• _Exercise aim_
Out of the records below, copy all lines in which the word "values" occurs.

• _Provided data_
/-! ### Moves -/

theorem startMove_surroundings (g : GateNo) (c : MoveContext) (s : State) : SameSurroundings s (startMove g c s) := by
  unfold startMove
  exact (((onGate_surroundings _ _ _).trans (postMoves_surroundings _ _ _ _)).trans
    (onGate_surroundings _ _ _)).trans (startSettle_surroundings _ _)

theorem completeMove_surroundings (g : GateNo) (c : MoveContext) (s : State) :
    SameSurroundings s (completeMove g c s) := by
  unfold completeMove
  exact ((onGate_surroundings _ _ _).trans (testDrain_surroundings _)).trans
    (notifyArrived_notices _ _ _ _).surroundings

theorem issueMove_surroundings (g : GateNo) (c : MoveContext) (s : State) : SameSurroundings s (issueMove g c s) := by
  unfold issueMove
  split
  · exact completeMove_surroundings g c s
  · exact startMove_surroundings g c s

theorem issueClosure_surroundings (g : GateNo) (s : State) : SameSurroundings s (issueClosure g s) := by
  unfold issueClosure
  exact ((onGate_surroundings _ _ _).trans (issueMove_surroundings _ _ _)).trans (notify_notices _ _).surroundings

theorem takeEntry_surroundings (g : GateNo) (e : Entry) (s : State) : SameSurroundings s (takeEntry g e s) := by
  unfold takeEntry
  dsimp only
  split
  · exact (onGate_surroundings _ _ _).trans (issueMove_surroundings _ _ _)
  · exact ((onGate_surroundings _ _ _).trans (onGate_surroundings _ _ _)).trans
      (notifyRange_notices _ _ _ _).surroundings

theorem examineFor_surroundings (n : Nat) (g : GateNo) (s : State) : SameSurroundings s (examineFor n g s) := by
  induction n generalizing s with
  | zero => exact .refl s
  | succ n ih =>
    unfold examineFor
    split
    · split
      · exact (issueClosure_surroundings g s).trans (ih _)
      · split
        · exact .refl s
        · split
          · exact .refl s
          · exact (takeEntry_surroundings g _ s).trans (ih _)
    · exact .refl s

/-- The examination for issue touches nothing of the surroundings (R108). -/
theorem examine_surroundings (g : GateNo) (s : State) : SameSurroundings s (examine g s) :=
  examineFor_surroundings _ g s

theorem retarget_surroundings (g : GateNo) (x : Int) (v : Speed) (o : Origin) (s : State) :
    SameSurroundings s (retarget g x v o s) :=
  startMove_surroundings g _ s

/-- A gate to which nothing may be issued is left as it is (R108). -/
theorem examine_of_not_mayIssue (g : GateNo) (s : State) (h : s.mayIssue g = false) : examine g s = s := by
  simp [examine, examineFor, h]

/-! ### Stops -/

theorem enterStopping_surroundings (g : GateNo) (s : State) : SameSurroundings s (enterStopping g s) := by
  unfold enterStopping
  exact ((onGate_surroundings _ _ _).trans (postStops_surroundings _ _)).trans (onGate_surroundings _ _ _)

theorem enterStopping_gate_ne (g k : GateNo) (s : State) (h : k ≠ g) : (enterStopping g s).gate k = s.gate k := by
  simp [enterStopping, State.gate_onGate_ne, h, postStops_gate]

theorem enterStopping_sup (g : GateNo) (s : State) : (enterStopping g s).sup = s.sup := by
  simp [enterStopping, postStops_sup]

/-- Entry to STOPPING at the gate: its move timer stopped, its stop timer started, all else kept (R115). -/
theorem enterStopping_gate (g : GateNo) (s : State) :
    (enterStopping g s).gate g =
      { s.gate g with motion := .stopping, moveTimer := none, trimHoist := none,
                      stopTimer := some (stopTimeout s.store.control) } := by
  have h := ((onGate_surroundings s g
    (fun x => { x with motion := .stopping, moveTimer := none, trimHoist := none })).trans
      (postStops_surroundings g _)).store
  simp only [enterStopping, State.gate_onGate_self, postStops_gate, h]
---
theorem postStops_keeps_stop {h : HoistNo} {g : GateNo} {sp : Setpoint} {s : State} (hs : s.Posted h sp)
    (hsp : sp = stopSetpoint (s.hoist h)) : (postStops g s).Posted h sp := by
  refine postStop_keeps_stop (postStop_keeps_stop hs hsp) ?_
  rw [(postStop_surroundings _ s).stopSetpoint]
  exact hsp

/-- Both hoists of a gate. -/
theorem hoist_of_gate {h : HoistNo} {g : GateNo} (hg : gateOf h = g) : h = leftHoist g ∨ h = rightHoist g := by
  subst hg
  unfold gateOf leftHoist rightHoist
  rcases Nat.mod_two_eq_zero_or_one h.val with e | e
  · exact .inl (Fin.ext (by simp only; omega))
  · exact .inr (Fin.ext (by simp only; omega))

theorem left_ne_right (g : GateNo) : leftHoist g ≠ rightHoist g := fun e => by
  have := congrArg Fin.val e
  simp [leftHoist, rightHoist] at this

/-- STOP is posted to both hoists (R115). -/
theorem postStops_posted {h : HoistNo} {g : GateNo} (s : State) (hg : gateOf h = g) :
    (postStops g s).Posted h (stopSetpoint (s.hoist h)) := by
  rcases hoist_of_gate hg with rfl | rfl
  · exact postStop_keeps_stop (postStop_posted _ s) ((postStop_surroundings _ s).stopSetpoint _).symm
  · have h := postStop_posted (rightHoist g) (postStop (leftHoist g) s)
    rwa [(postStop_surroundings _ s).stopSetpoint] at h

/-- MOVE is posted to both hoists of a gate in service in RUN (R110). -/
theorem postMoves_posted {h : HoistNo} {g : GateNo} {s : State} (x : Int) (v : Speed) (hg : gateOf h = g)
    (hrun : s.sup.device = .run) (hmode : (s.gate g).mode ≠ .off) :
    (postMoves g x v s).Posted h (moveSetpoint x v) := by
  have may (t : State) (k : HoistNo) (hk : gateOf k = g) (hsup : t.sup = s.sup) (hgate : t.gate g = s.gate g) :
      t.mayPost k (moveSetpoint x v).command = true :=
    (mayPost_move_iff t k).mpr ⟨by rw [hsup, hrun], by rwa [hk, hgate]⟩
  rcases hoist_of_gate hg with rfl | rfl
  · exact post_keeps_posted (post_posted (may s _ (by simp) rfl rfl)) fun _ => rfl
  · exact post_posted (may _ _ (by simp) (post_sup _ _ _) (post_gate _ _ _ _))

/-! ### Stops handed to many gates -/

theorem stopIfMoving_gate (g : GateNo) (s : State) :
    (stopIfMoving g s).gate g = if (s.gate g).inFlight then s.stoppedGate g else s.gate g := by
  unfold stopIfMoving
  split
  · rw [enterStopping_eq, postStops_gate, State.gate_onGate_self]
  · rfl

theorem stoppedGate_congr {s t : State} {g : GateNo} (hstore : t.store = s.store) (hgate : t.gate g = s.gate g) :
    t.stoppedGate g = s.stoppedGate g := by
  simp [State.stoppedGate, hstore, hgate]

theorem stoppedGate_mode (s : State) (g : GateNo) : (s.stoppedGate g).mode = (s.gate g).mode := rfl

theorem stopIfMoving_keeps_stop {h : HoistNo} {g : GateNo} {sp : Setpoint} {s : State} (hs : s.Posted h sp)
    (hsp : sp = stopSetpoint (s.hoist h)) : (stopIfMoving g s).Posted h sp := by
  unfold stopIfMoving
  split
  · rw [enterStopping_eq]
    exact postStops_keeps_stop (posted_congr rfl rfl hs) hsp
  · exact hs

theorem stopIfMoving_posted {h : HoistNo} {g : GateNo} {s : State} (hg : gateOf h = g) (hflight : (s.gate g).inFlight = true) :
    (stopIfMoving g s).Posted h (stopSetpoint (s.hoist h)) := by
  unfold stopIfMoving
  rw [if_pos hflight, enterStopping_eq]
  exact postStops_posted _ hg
* * *
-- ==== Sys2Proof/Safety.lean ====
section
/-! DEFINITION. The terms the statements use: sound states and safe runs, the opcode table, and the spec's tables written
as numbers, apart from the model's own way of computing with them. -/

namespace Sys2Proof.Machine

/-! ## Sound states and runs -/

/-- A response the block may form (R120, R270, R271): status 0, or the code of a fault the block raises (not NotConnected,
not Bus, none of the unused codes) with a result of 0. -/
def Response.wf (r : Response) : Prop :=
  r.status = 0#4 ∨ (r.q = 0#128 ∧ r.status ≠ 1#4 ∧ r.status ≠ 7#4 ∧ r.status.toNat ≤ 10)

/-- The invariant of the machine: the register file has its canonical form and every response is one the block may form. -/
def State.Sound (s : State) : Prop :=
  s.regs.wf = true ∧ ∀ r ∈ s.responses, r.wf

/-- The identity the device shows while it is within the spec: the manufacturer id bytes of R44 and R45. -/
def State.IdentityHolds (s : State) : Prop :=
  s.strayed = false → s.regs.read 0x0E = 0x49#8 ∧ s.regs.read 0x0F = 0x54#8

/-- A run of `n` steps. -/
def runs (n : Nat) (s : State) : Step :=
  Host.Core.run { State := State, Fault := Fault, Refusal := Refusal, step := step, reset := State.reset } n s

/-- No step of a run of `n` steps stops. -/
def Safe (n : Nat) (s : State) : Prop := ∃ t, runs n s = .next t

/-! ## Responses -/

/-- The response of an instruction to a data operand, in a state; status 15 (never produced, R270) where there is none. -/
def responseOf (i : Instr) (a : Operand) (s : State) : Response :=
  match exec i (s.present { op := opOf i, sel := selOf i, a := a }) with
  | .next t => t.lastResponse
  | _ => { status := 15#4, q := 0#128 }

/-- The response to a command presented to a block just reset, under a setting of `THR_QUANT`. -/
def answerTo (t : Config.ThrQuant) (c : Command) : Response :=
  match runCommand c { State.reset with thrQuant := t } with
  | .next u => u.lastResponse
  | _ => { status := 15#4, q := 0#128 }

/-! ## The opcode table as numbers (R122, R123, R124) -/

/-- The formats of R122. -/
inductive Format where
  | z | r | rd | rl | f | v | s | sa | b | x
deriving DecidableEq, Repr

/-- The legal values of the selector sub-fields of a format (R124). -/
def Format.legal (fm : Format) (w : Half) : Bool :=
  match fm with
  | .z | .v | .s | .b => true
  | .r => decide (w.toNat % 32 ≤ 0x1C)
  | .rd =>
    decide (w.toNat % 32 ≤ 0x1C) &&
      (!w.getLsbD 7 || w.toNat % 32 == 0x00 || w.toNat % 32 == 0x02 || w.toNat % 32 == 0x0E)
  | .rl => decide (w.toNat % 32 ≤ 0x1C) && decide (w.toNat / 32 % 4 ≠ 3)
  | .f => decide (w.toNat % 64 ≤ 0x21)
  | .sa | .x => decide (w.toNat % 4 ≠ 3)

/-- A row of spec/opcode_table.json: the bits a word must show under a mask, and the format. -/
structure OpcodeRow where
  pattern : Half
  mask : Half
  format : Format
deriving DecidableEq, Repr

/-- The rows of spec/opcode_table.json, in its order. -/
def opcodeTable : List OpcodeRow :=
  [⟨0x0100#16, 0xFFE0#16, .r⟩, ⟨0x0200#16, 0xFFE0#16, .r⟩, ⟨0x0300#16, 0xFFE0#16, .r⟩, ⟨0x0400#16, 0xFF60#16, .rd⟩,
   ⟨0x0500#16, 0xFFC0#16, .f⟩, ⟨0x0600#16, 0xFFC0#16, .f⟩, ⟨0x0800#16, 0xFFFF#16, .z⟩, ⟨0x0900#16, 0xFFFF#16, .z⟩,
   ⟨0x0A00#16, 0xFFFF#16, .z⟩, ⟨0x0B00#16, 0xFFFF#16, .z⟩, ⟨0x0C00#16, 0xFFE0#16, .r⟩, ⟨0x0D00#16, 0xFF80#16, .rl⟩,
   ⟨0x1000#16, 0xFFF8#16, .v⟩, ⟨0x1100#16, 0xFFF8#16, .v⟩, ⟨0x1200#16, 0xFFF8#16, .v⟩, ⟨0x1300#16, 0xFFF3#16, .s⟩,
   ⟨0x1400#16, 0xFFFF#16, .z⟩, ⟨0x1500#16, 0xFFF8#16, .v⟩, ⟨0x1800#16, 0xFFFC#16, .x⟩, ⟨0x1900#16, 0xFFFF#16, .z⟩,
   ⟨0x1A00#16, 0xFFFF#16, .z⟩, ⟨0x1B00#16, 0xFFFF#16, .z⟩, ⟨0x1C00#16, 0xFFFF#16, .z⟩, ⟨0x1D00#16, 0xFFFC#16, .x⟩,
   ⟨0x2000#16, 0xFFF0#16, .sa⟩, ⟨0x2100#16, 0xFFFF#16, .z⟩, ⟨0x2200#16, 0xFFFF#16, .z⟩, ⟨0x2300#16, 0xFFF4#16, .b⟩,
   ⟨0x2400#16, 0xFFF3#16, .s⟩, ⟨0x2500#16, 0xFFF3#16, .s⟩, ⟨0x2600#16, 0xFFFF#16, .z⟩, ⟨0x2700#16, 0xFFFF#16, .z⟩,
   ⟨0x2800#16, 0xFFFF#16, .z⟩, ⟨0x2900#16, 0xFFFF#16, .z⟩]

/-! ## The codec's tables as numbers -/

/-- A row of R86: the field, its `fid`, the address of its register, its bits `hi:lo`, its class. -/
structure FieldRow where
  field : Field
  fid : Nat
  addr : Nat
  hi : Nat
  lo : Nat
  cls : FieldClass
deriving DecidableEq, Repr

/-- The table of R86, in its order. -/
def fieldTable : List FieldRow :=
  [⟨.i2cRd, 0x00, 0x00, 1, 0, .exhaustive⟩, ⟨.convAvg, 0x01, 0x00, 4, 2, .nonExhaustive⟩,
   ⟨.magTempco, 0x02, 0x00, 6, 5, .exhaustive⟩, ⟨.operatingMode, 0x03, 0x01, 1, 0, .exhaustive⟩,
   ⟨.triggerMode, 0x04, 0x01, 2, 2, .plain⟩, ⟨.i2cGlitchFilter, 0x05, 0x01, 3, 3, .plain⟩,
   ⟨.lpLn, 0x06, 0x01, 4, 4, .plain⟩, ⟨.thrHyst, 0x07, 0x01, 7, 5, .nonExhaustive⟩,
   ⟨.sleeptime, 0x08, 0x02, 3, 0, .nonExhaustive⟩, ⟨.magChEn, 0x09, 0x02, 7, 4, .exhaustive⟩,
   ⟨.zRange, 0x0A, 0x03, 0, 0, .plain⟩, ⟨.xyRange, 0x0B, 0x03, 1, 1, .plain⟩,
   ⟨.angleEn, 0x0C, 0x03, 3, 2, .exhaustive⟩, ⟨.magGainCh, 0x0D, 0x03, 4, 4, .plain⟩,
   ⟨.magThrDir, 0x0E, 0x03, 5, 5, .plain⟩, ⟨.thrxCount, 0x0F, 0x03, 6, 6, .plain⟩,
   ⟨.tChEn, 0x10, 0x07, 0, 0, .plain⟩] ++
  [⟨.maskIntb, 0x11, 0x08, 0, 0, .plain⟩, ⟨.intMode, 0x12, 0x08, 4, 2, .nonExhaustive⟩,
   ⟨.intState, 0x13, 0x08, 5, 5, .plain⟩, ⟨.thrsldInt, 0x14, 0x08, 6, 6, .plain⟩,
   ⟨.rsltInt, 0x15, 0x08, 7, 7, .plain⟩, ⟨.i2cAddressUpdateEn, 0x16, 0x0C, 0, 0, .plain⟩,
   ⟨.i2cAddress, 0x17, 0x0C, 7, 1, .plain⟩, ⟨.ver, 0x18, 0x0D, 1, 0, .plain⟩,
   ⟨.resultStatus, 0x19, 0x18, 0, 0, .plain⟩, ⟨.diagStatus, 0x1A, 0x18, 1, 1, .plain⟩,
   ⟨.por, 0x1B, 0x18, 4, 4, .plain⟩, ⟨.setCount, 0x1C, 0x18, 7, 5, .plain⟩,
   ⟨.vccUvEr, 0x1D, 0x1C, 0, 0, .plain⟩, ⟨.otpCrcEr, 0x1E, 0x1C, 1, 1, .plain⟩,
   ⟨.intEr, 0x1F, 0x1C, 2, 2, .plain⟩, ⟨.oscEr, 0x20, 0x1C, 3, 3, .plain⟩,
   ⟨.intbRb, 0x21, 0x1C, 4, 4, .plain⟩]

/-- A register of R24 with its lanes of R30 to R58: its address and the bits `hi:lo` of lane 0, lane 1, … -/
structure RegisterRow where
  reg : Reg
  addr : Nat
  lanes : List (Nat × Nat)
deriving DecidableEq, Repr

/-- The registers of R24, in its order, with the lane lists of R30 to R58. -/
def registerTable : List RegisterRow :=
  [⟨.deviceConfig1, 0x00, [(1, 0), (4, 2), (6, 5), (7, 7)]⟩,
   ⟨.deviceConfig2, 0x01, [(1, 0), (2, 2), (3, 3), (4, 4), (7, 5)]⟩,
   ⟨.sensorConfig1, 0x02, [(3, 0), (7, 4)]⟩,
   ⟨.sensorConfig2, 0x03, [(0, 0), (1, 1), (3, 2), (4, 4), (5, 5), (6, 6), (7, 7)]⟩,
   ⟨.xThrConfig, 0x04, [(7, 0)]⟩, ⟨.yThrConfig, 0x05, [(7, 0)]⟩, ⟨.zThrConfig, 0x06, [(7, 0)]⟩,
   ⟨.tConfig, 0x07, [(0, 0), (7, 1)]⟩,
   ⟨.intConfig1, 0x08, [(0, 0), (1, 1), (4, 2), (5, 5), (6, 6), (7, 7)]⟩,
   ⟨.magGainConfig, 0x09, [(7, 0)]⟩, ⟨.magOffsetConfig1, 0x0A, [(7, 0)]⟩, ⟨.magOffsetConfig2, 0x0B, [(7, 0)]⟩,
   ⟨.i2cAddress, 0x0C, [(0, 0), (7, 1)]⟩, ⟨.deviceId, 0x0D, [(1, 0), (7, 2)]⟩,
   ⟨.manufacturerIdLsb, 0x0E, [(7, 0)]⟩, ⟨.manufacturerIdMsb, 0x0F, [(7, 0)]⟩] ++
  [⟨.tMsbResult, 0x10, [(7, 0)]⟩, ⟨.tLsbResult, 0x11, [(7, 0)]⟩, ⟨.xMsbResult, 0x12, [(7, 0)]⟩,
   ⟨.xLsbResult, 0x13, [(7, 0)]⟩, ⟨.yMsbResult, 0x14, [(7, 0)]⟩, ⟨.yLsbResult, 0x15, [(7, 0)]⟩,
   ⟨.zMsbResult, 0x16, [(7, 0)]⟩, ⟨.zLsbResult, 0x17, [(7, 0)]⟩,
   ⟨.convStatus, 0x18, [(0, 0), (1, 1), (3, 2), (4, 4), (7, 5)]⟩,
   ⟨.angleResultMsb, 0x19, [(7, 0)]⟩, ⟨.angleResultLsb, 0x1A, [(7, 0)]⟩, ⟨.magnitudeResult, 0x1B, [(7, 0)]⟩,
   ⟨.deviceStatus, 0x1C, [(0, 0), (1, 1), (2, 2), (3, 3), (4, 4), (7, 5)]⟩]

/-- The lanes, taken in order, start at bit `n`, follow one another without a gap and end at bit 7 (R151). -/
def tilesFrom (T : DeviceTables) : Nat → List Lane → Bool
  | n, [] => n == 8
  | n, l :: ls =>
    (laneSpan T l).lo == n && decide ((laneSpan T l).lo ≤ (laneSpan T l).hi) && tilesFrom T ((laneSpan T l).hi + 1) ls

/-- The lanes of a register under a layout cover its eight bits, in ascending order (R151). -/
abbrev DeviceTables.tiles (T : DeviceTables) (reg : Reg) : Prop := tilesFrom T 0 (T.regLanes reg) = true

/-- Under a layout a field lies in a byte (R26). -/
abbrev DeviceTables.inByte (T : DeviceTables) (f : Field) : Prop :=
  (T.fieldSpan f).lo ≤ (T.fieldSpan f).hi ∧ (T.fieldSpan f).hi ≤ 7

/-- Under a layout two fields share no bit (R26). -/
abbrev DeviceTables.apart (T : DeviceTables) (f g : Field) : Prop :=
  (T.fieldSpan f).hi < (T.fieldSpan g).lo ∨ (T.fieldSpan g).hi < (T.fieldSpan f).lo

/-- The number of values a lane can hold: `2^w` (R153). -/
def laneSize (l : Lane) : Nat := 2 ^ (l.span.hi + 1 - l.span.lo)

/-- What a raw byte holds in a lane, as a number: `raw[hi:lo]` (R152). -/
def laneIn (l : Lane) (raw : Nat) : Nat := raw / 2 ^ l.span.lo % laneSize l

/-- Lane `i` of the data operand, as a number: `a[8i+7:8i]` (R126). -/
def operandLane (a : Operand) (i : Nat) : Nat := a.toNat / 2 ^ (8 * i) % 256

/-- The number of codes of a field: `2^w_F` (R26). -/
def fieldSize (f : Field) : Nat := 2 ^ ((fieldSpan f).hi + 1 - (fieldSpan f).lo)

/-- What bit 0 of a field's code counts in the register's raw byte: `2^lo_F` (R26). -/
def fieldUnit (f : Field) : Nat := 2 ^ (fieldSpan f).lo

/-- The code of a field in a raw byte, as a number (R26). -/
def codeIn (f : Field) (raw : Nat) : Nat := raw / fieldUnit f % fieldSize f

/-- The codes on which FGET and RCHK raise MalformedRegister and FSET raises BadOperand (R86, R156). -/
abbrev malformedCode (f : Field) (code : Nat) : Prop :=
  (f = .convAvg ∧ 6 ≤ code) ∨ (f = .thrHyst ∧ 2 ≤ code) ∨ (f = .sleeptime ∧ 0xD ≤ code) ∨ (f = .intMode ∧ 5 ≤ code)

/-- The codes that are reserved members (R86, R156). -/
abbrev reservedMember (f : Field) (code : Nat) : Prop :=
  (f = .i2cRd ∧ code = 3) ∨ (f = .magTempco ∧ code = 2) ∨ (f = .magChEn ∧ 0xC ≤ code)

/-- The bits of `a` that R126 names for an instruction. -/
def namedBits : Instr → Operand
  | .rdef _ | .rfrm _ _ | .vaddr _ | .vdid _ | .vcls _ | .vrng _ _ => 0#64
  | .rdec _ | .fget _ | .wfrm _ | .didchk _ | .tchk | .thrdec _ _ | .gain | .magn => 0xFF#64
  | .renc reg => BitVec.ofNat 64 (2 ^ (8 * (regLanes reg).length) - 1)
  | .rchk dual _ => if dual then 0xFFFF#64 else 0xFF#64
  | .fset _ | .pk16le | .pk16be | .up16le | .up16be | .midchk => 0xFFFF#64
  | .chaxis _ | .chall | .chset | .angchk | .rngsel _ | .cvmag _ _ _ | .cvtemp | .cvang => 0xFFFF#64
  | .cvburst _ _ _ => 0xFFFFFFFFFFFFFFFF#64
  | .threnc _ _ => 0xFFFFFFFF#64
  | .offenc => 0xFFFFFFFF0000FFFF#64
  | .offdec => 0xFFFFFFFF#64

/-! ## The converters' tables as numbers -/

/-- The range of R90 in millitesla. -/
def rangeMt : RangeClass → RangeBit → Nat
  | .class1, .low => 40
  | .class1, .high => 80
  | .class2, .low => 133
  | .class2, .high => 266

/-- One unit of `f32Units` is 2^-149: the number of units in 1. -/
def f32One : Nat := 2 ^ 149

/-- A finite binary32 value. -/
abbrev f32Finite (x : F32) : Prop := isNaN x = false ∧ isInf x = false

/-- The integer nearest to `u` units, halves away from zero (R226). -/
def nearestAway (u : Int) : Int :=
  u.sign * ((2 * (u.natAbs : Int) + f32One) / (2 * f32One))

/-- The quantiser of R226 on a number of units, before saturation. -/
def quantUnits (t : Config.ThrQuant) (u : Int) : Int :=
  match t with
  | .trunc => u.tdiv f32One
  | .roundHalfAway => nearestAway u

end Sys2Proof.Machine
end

• _Exercise output_
/-- The legal values of the selector sub-fields of a format (R124). -/
/-- The number of values a lane can hold: `2^w` (R153). -/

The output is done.